Your objective: Reply with nothing but how many lines in the entries below include "report".

Stored data entries:
----

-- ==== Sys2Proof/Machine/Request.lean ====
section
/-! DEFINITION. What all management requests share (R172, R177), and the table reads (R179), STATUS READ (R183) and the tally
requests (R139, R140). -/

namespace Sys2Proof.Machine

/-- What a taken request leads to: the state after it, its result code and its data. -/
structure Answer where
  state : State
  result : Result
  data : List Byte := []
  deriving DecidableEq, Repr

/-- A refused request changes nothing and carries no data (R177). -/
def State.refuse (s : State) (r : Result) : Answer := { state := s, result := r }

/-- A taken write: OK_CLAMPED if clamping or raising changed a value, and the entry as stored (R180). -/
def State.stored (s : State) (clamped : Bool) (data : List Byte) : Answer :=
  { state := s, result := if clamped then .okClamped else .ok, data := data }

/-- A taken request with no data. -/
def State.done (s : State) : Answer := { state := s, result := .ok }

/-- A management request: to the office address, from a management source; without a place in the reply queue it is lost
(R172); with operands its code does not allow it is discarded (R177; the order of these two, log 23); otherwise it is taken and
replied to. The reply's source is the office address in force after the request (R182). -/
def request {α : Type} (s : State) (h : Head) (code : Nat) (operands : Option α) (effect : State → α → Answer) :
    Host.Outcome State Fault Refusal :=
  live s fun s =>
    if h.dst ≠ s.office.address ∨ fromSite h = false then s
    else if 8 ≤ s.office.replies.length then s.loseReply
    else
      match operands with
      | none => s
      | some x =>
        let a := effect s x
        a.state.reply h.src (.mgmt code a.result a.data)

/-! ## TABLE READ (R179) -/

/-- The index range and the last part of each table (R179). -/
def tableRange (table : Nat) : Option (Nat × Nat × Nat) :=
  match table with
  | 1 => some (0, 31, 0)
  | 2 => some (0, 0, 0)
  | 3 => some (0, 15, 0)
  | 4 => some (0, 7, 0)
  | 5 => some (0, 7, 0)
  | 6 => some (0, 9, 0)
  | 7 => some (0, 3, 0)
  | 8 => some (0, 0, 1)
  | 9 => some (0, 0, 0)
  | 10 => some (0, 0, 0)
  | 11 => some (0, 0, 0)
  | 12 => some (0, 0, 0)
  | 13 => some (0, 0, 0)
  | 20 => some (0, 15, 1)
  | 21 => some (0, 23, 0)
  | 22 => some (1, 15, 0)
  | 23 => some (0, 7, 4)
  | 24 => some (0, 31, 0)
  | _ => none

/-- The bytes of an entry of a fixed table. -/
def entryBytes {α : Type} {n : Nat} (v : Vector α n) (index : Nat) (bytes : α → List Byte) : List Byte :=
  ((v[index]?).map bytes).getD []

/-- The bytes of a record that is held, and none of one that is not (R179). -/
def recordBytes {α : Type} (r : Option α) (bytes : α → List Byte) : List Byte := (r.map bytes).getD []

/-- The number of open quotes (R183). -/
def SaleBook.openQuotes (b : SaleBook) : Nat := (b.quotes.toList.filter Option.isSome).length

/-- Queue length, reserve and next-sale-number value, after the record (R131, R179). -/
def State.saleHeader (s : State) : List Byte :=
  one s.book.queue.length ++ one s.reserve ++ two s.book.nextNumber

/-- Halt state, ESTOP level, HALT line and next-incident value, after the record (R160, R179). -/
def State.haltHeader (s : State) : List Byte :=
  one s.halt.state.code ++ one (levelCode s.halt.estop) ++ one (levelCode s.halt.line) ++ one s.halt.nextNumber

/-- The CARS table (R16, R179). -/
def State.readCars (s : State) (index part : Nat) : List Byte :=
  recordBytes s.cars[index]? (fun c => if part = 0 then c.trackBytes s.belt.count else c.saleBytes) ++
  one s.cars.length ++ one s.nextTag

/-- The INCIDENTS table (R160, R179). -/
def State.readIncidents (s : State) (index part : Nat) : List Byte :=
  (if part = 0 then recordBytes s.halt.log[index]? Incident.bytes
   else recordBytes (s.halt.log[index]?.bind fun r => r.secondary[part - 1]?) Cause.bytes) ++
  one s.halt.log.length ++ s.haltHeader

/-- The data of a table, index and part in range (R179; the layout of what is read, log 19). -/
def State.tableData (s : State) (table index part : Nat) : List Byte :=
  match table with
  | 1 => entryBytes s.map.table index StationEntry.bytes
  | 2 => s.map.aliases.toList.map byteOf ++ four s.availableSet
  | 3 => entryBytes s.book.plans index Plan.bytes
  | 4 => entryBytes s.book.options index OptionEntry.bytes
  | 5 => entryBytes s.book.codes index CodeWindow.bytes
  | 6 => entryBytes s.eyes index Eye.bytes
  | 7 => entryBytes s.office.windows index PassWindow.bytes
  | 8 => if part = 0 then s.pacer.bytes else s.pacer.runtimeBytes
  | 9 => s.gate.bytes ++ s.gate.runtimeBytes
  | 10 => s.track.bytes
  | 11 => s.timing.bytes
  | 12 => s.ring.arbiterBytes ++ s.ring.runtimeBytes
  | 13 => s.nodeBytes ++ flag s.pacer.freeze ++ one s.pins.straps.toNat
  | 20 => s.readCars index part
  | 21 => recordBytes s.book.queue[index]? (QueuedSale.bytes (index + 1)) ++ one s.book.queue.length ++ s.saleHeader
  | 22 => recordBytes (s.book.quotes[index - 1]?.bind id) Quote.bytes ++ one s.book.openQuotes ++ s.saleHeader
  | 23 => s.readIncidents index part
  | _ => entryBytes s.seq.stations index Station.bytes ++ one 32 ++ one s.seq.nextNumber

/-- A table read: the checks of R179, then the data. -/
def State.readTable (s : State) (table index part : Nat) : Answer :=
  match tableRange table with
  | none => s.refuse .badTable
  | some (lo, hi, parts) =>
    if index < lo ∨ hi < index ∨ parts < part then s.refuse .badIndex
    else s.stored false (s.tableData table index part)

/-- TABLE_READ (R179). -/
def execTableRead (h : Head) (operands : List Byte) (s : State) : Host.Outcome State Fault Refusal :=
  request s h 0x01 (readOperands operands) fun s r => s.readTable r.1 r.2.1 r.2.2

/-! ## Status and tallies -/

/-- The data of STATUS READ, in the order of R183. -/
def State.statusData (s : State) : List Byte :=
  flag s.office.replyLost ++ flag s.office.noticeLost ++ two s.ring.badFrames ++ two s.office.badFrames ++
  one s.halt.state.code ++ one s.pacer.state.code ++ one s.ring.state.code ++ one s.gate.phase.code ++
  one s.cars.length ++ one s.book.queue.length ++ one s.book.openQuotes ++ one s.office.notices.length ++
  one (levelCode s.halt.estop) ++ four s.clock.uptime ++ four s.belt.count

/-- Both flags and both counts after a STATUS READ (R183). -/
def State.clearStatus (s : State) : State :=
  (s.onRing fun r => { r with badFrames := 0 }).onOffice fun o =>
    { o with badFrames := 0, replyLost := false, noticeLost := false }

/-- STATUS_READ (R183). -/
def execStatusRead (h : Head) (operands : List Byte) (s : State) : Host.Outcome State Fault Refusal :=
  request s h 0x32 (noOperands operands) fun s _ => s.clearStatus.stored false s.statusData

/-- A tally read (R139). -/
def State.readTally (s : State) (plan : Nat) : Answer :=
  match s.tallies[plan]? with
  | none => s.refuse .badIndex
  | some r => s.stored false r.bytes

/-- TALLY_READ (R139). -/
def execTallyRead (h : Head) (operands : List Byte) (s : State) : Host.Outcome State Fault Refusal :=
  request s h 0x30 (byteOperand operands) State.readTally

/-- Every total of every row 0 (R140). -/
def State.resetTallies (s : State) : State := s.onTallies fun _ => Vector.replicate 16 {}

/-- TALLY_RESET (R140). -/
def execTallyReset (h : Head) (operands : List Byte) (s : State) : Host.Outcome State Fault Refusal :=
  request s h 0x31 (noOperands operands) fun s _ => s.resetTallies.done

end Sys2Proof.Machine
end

----

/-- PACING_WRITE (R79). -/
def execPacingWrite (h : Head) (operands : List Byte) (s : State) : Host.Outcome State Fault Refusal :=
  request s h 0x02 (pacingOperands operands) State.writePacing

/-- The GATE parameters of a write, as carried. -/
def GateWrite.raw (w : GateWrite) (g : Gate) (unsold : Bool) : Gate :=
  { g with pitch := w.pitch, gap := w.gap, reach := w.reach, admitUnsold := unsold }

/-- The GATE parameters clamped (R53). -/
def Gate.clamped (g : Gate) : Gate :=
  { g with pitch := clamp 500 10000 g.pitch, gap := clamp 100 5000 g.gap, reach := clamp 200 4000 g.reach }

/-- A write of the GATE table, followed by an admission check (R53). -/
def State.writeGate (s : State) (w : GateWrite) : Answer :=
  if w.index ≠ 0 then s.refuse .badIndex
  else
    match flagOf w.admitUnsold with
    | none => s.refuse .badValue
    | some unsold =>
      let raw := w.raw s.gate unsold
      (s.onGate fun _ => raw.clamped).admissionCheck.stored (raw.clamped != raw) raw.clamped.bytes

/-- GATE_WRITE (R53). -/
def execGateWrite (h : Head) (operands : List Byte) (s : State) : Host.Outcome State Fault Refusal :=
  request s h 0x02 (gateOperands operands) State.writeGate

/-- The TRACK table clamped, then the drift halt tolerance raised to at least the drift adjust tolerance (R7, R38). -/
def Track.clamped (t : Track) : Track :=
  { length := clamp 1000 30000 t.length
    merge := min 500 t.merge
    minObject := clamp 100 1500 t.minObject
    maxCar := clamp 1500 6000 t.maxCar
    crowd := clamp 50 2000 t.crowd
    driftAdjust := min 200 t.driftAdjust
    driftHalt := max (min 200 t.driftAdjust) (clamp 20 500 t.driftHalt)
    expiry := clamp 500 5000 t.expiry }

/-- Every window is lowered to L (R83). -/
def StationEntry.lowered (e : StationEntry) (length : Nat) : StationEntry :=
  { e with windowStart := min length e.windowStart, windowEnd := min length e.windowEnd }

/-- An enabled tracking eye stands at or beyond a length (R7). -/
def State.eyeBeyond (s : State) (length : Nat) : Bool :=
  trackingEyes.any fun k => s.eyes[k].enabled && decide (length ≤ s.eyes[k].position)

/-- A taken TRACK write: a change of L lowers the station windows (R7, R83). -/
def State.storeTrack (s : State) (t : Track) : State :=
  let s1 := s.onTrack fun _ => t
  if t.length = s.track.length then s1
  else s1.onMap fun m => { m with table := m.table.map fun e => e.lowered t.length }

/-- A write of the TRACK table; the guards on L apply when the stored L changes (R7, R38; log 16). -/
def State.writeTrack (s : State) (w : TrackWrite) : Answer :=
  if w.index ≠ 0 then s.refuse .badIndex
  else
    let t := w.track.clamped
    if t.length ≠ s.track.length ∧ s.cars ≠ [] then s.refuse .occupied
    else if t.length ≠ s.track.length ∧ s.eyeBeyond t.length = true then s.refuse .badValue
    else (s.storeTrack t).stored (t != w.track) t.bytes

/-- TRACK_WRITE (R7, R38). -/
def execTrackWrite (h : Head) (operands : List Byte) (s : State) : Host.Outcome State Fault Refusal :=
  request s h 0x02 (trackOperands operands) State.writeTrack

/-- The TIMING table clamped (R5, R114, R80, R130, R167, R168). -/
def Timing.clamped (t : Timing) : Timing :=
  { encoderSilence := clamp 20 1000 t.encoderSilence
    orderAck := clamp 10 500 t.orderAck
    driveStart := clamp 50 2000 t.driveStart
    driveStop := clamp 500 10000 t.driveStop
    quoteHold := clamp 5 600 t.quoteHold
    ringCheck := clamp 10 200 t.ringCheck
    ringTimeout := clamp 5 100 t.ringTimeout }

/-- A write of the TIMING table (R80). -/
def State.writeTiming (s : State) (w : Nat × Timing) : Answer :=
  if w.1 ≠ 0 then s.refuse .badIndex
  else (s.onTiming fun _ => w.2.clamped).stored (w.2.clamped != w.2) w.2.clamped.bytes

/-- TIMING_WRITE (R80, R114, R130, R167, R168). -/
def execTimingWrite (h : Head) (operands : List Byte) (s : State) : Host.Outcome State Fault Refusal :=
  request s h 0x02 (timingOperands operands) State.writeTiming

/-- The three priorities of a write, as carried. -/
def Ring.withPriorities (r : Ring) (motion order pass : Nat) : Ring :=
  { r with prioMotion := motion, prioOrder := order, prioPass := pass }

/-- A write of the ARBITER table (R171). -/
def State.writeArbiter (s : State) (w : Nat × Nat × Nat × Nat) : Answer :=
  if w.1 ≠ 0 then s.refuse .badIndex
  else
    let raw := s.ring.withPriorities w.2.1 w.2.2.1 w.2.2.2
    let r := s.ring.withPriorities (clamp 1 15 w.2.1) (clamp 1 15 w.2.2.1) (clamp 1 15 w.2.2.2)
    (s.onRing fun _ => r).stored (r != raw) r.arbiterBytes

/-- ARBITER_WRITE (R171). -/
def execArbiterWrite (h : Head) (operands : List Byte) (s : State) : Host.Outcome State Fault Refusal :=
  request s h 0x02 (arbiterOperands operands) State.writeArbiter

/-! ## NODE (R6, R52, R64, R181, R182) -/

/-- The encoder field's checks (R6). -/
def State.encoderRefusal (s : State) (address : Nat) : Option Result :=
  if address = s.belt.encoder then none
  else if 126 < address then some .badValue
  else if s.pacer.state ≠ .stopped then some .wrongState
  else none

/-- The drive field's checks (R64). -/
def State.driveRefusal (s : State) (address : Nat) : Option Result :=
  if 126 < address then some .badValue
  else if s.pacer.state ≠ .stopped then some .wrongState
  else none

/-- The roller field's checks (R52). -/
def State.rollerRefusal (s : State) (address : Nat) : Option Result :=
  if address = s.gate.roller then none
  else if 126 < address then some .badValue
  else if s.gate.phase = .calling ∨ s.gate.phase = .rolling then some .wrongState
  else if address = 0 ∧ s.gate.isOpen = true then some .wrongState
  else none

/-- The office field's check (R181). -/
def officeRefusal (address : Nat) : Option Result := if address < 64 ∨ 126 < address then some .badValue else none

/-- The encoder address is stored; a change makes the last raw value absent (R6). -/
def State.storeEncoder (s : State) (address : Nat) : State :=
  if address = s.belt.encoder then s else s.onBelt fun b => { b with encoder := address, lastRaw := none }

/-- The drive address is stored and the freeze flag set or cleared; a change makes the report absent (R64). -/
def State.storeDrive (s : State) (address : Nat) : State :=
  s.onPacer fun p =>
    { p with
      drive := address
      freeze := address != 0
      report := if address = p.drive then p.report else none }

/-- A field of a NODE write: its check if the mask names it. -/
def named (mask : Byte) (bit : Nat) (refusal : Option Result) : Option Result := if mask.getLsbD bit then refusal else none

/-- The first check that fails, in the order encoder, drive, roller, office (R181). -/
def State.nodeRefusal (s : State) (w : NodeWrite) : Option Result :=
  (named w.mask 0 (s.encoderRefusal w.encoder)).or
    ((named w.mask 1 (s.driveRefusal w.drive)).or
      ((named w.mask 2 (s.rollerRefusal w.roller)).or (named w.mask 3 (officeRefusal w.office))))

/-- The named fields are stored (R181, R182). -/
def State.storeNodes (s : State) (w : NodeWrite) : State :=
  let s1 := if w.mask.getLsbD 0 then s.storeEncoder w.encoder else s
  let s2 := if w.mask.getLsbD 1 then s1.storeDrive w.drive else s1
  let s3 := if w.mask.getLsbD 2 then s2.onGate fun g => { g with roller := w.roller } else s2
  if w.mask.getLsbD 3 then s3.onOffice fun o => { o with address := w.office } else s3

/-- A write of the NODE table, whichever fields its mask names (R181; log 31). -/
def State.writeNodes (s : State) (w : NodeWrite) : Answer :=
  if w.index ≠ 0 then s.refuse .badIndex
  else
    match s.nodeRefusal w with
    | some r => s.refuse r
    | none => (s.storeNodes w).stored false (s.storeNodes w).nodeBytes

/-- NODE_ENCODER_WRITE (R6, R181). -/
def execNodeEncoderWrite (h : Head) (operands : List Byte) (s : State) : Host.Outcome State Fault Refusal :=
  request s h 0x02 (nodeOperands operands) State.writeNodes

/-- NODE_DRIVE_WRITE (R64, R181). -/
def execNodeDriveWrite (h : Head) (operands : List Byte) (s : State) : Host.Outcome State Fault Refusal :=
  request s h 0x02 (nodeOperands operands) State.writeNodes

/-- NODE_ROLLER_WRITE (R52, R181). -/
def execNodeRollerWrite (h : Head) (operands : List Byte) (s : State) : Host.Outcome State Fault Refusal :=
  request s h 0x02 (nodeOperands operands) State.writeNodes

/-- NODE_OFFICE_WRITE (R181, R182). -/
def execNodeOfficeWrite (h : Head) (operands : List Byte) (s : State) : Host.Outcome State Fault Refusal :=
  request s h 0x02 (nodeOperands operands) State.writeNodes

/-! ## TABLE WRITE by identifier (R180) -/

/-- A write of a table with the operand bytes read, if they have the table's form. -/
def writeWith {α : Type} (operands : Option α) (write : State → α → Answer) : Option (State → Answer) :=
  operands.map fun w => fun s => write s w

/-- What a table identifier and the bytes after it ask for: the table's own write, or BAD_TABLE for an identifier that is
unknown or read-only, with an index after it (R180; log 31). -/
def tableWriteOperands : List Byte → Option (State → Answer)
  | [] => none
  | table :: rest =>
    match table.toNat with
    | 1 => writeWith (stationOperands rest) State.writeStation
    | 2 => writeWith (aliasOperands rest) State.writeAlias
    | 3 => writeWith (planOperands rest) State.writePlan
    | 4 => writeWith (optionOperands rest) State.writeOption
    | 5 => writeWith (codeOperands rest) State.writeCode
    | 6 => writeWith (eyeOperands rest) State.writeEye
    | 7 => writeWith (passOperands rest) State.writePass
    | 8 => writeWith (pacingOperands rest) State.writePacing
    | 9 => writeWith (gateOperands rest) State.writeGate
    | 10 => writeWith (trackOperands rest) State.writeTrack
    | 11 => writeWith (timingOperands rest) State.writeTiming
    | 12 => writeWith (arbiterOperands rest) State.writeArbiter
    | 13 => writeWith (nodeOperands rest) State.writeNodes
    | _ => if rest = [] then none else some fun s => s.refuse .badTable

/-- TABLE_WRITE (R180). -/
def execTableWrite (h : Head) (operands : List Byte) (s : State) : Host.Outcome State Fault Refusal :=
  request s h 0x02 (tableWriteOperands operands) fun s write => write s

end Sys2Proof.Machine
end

----

Exercise result: 2